E non mi ritengo ancora soddisfatto, sia in termini di effettivo impegno mio, che è del tutto sporadico e con lunghe pause, sia complessivo, perchè ne intendo la sottotrama principale, ma non riesco ancora a figurarla nel suo terribile orizzonte.
Leggermi le opere precedenti non se ne parla. Sia perchè sono quelle che (guarda caso) maggiormente vengono discusse, sia perchè è evidente lo iato di ispirazione, tra un buon filosofo-filologo, prima di UTU ed un "mostro" dopo, a partire da UTU.
Se hai letto l'inattuale spiegami tu dunque come può la storia esimersi dal "chi la racconta"?
infatti scrivi
cit garbino
"Il fatto nel contesto storico non modifica lo svolgersi dinamico della Storia"
Il punto è che mi sembra tu usi la storia in una specie di ecezione universale, come se esistesse una Storia a parte.
Ma la storia è a mio avviso semplicemente quello che mi racconto che sia.
Dal manifesto del partito comunista che introduce una nuova filosofia della storia, appunto detta materialismo storico, mi sembra che invece si differenzi rispetto a "chi scrive" quella storia. Per inciso non è una questione meramente politica, è anche una visione antropologica più vasta, e più ragionevole, in quanto tiene conto non solo dei vincitori, ma anche dei vinti.
Come faremmo a capire se no la filosofia susseguente se non passiamo dalla revisione critica dello storicismo romantico?

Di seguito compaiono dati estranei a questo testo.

-- ==== Sys2Proof/Machine/Control.lean ====
section
/-!
DEFINITION. The control instructions of custom-0: creating and ending tasks, hardware loops and stream branches (05 R96 to R109, R119).
-/
namespace Sys2Proof.Machine

/-! ## Ending and giving up a slot -/

/-- The counters that a `quit` decrements; a JOIN of 0 names none. -/
def quitStores (t : Thread) (tk : Task) (rs1 : Reg) : List Word := (if rs1 = 0 then [] else [t.getX rs1]) ++ (if tk.join = 0 then [] else [tk.join])

/-- The alignment and translation checks of a `quit`; address 0 in rs1 is an address like any other. -/
def State.quitBad (s : State) (t : Thread) (rs1 : Reg) : Option (Word × Counter) :=
  let own := if rs1 = 0 then none else match s.counter t.task t.smode (t.getX rs1) with
    | .at_ _ => none
    | r => some (t.getX rs1, r)
  match own with
  | some r => some r
  | none => s.countersBad t.task t.smode [(s.task t.task).join]

/-- The decrements of a `quit` whose counters pass: rs1's at the named scope, the JOIN counter's at `pkg` (05 R97). -/
def State.quitDecs (s : State) (t : Thread) (rs1 : Reg) (scope : Nat) : List Decrement :=
  let join := (s.task t.task).join
  ((if rs1 = 0 then [] else [(t.getX rs1, scope)]) ++ (if join = 0 then [] else [(join, 3)])).filterMap (fun (e : Word × Nat) =>
    match s.counter t.task t.smode e.1 with
    | .at_ pa => some (pa, e.1, e.2)
    | _ => none)

/-- QUIT (05 R97): a trap, a halt at a counter that a trigger matches (21 R367), a deposit while a counter's walk runs, or the end of the task. -/
def execQuit (rs1 scope : Reg) (s : State) : Outcome :=
  .next (s.issue (fun t =>
    let c := s.turn.1
    if t.resv.isSome then s.trap t 25 0
    else if (quitStores t (s.task t.task) rs1).any (s.triggerHit c .store t.smode) then s.haltAt c 2
    else
      match s.quitBad t rs1 with
      | some (a, .fault cause) => s.trap t cause a
      | some (a, _) =>
        s.yieldAt t t 1 0 a (.quit (if rs1 = 0 then 1 else t.getX rs1) (s.task t.task).join scope.toNat)
          (fun s r => s.push (.tlbWalkComplete r))
      | none =>
        (((s.drainWc c t).retireTask c s.turn.2 t.task (s.quitDecs t rs1 scope.toNat)).freeSlot c s.turn.2).wakeCore c))

/-- The thread gives up its slot at an instruction boundary: every register is saved and the record is ready at once (01 R20, 05
R98). -/
def State.giveUp (s : State) (c i : Nat) (i0 t : Thread) : State :=
  let d : Dep := { st := .ready, flt := false, all := true, reply := 0, cause := 0, wait := 0, obj := 0, want := .nothing }
  (s.deposit c i i0 t d).1

/-- YIELD (05 R98): always a deposit; the resume PC is the following instruction. -/
def execYield (s : State) : Outcome :=
  .next (s.issue (fun t => if t.resv.isSome then s.trap t 25 0 else s.giveUp s.turn.1 s.turn.2 t t.next))

/-- FORCED_YIELD (01 R20, 14 R298, 15 R321): the thread of the slot deposits with the instruction at the boundary as its resume PC; a
thread marked for a kill is killed there instead. -/
def execForcedYield (core slot : Nat) (s : State) : Outcome :=
  .next (match (s.slot core slot).thread with
    | none => s
    | some t =>
      match t.mark with
      | .kill => s.killThread core slot t
      | _ => if t.resv.isSome then s else s.giveUp core slot t t)

/-! ## Creating tasks -/

/-- SPAWN (05 R99): rd is 0 when the child takes a slot credit and 1 when it queues at the top of the target's deque. -/
def execSpawn (rd rs1 rs2 : Reg) (s : State) : Outcome :=
  .next (s.issue (fun t =>
    let c := s.turn.1
    let tk := s.task t.task
    let n := (t.getX rs1).toNat % 65536
    let entry := t.getX rs2
    let lc := tk.part * 4096 + n
    if s.coresOfTask tk.part tk.launch ≤ n ∨ s.nodeAway (s.nodeOfLc lc) then s.trap t 30 (word n)
    else if bits entry 0 2 ≠ 0 then s.trap t 0 entry
    else
      let (tid, s1) := s.newTid tk.lc
      let key := taskKey tk.part tid
      let s2 := s1.setTask key (childOf tk t tid n entry true)
      let free := if lc / 16 = tk.lc / 16 then s2.creditSlots (s2.physOf lc) else []
      let scope := scopeOf tk.lc lc
      match free[s2.freeN % free.length]? with
      | some i =>
        let s3 := (s2.setSlot (s2.physOf lc) i { thread := none, credit := some key }).drew
        (s3.afterRelease c s.turn.2 t.task scope (.startIn key (s2.physOf lc) i)).retire (t.setX rd 0)
      | none => (s2.afterRelease c s.turn.2 t.task scope (.deliver key lc false)).retire (t.setX rd 1)))

/-- FORK (05 R100): the increment, then the arm at the bottom of the own deque, seen once the counter's home has acknowledged, for which a release at
`node` waits, and one at `sys` where the counter lies at a pod peer or the host. -/
def execFork (rs1 rs2 : Reg) (s : State) : Outcome :=
  .next (s.issue (fun t =>
    let c := s.turn.1
    let tk := s.task t.task
    let entry := t.getX rs1
    let a := t.getX rs2
    let arm := fun (s : State) (scope : Nat) =>
      let (tid, s1) := s.newTid tk.lc
      let key := taskKey tk.part tid
      ((s1.setTask key (childOf tk t tid tk.lcore entry false)).afterRelease c s.turn.2 t.task scope (.deliver key tk.lc true)).retire t
    if bits entry 0 2 ≠ 0 then s.trap t 0 entry
    else if rs2 = 0 then arm s 0
    else if s.triggerHit c .store t.smode a then s.haltAt c 2
    else if a.toNat % 8 ≠ 0 then s.trap t 6 a
    else if s.counter t.task t.smode a == .miss && s.walkHeld t .store [a] then s
    else
      let (s1, r) := match s.counter t.task t.smode a with
        | .miss =>
          let x := s.resolve c tk.lc tk.launch t.smode (s.csrs tk.lc).satp .store a
          (x.1, x.1.counterOf x.2)
        | r => (s, r)
      match r with
      | .fault cause => s1.trap t cause a
      | .miss => s1.trap t 15 a
      | .at_ pa => arm (s1.postAmo c s.turn.2 t.task 0 true pa a 1 7) (if farPa pa then 4 else 2)))

/-! ## Monitored words -/

/-- A wait on a monitored word by the thread whose turn it is (05 R101, 06 R129): in a resident frame of its core the condition is
judged at issue and, when it does not hold, the monitor is armed in the same action; everywhere else the home judges. -/
def State.waitPath (s : State) (t : Thread) (op : AccOp) (wait reply : Nat) (va value : Word) (ne : Bool) : State :=
  let c := s.turn.1
  let a := { Acc.plain op [{ off := 0, va := va, size := 8, data := 0 }] with arg := value, mask := BitVec.allOnes 128 }
  let deny : Nat → MemType → Option Nat := fun pa ty => if ty = 3 ∨ regionOf pa = 2 then some 5 else none
  if s.triggerHit c .load t.smode va then s.haltAt c 2
  else
    let r := s.scan t .load deny a.pieces
    match r.bad with
    | some (p, cause) => s.trap t cause p.va
    | none =>
      if r.miss then s.yieldAt t t wait reply va (.access a) (fun s r => s.push (.tlbWalkComplete r))
      else
        match r.ok with
        | [(_, .frame pa)] =>
          if s.heldBack c t.task false false ∨ s.lineBusy c pa t.task ∨ s.inPath c pa 8 ∨ s.isParked pa ∨ s.isPoisoned pa then
            s.yieldAt t t wait reply va (.access a) (fun s r => s.push (.homeRequest r))
          else
            let v := word (s.readN pa 8)
            let m := fun r => ({ pa := pa, value := value, ne := ne, r := r, fired := none } : Monitor)
            let s1 := s.touch (s.task t.task).lc [pa]
            if (m { lc := 0, id := 0 }).met v then (s1.acquireL1 c).retire (t.setX (BitVec.ofNat 5 reply) v)
            else s1.yieldAt t t wait reply va (.access a) (fun s r => { s with monitors := s.monitors ++ [m r] })
        | _ => s.yieldAt t t wait reply va (.access a) (fun s r => s.push (.homeRequest r))

/-- JOIN (05 R101): `join x0` completes at once; else it waits until the counter reads 0. -/
def execJoin (rs1 : Reg) (s : State) : Outcome :=
  .next (s.issue (fun t => if rs1 = 0 then s.retire t else s.waitPath t .join 5 0 (t.getX rs1) 0 false))

/-! ## Submitting through the dispatcher -/

/-- TASK_SUB (05 R102): a record in resident pages that finds a credit is submitted within the rotation; one that finds the FIFO full waits at kind 9
wherever its record lies, for the core knows at issue whether there is room (14 R278). -/
def execTaskSub (rd rs1 : Reg) (s : State) : Outcome :=
  .next (s.issue (fun t =>
    let va := t.getX rs1
    let ps := (List.range 2).map (fun i => ({ off := 64 * i, va := va + word (64 * i), size := 64, data := 0 } : Piece))
    let a := { Acc.plain .readTask ps with mask := BitVec.allOnes 128 }
    let ln := (s.task t.task).lc / 16
    s.readPath t t rd.toNat a denyNone va (fun s t got =>
      let body := BitVec.ofNat 1024 got
      if (s.lnode ln).waiters.isEmpty ∧ s.inboxRoom ln then
        let (tid, s1) := s.submitTask s.turn.1 s.turn.2 t.task t.smode body
        s1.retire (t.setX rd (word tid))
      else s.yieldAt t t 9 rd.toNat va (.dispatcher false body) (fun s r => s.waitInbox r false body))
      (kind := if s.inboxRoom ln then 1 else 9)))

/-- LAUNCH (05 R104): always a deposit; the descriptor is read, and the reply brings the launch id. -/
def execLaunch (rd rs1 : Reg) (s : State) : Outcome :=
  .next (s.issue (fun t =>
    let c := s.turn.1
    let va := t.getX rs1
    let a := { Acc.plain .readLaunch [{ off := 0, va := va, size := 64, data := 0 }] with mask := BitVec.allOnes 128 }
    if s.triggerHit c .load t.smode va then s.haltAt c 2
    else
      let r := s.scan t .load denyNone a.pieces
      let a1 := { a with fwd := if s.heldBack c t.task false false then [] else s.forwarded c t.wc r.ok }
      let full := !s.inboxRoom ((s.task t.task).lc / 16)
      match r.bad with
      | some (p, cause) => s.trap t cause p.va
      | none => s.yieldAt t t (if full then 9 else 1) rd.toNat va (.access a1) (fun s r' =>
          s.push (if r.miss then .tlbWalkComplete r' else .homeRequest r'))))

/-! ## Hardware loops (05 R107, R108) -/

/-- The thread after its loop instruction: loop `n` with `count` passes over the `len` following instructions; none is cause 26. -/
def loopStart (t : Thread) (n : Nat) (count : BitVec 32) (len : BitVec 12) : Option Thread :=
  let start := t.pc + 4
  let stop := t.pc + word (4 * len.toNat)
  let h : HLoop := { remaining := count, start := start, stop := stop }
  let on0 := t.hl0.remaining ≠ 0
  let on1 := t.hl1.remaining ≠ 0
  if n = 0 then
    if on0 ∨ on1 then none
    else if count = 0 then some { t with pc := stop + 4 }
    else some { t with pc := start, hl0 := h }
  else if ¬on0 ∨ on1 ∨ t.pc.toNat < t.hl0.start.toNat ∨ t.hl0.stop.toNat < stop.toNat then none
  else if count = 0 then
    if stop = t.hl0.stop then
      let r := advance stop t.hl0 t.hl1
      some { t with pc := r.1, hl0 := r.2.1, hl1 := r.2.2 }
    else some { t with pc := stop + 4 }
  else some { t with pc := start, hl1 := h }

/-- Issue a loop instruction (05 R108). -/
def State.loop (s : State) (n : Nat) (count : Thread → BitVec 32) (len : BitVec 12) : State :=
  s.issue (fun t => match loopStart t n (count t) len with
    | none => s.trap t 26 0
    | some t1 => s.putCur t1)

/-- HL0 -/
def execHl0 (rs1 : Reg) (len : BitVec 12) (s : State) : Outcome := .next (s.loop 0 (fun t => (t.getX rs1).setWidth 32) len)
/-- HL1 -/
def execHl1 (rs1 : Reg) (len : BitVec 12) (s : State) : Outcome := .next (s.loop 1 (fun t => (t.getX rs1).setWidth 32) len)
/-- HL0I -/
def execHl0i (uimm : Reg) (len : BitVec 12) (s : State) : Outcome := .next (s.loop 0 (fun _ => uimm.setWidth 32) len)
/-- HL1I -/
def execHl1i (uimm : Reg) (len : BitVec 12) (s : State) : Outcome := .next (s.loop 1 (fun _ => uimm.setWidth 32) len)

/-! ## Stream branches (05 R119) -/

/-- Branch when flag 4N + dim of `kxeod` equals `want`. -/
def State.streamBranch (s : State) (q : Reg) (dim : BitVec 2) (imm : BitVec 12) (want : Bool) : State :=
  s.issue (fun t =>
    if (s.task t.task).eod.getLsbD (4 * q.toNat + dim.toNat) == want then s.transfer t 0 (t.pc + branchOff imm) else s.retire t)

/-- B_EOD -/
def execBEod (q : Reg) (dim : BitVec 2) (imm : BitVec 12) (s : State) : Outcome := .next (s.streamBranch q dim imm true)
/-- B_NEOD -/
def execBNeod (q : Reg) (dim : BitVec 2) (imm : BitVec 12) (s : State) : Outcome := .next (s.streamBranch q dim imm false)

end Sys2Proof.Machine
end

http://www.treccani.it/enciclopedia/storicismo/
http://www.treccani.it/enciclopedia/storicismo_%28Dizionario-di-filosofia%29/
Partendo ovviamente da Dilthey
"L'esperienza interna, in quanto capacità di rivivere un oggetto dall'interno, di «comprendere» (Verstehen) un'esperienza (Erlebnis), è dunque una modalità di conoscenza radicalmente diversa da quella delle scienze naturali, che si basano sull'esperienza esterna e, con le leggi universali e necessarie a cui mettono capo, non fanno altro che «spiegare» (Erklären), cioè istituire connessioni estrinseche fra dati obiettivi, che restano completamente altri, separati dal soggetto. In questo modo, la storia, così come tutti i prodotti della cultura provenienti dall'interiorità, veniva nettamente distinta come il campo delle scienze dello spirito, nelle quali vige un principio di comprensione che implica la capacità psicologica di «rivivere» la singolarità dell'esperienza storica che si esamina. "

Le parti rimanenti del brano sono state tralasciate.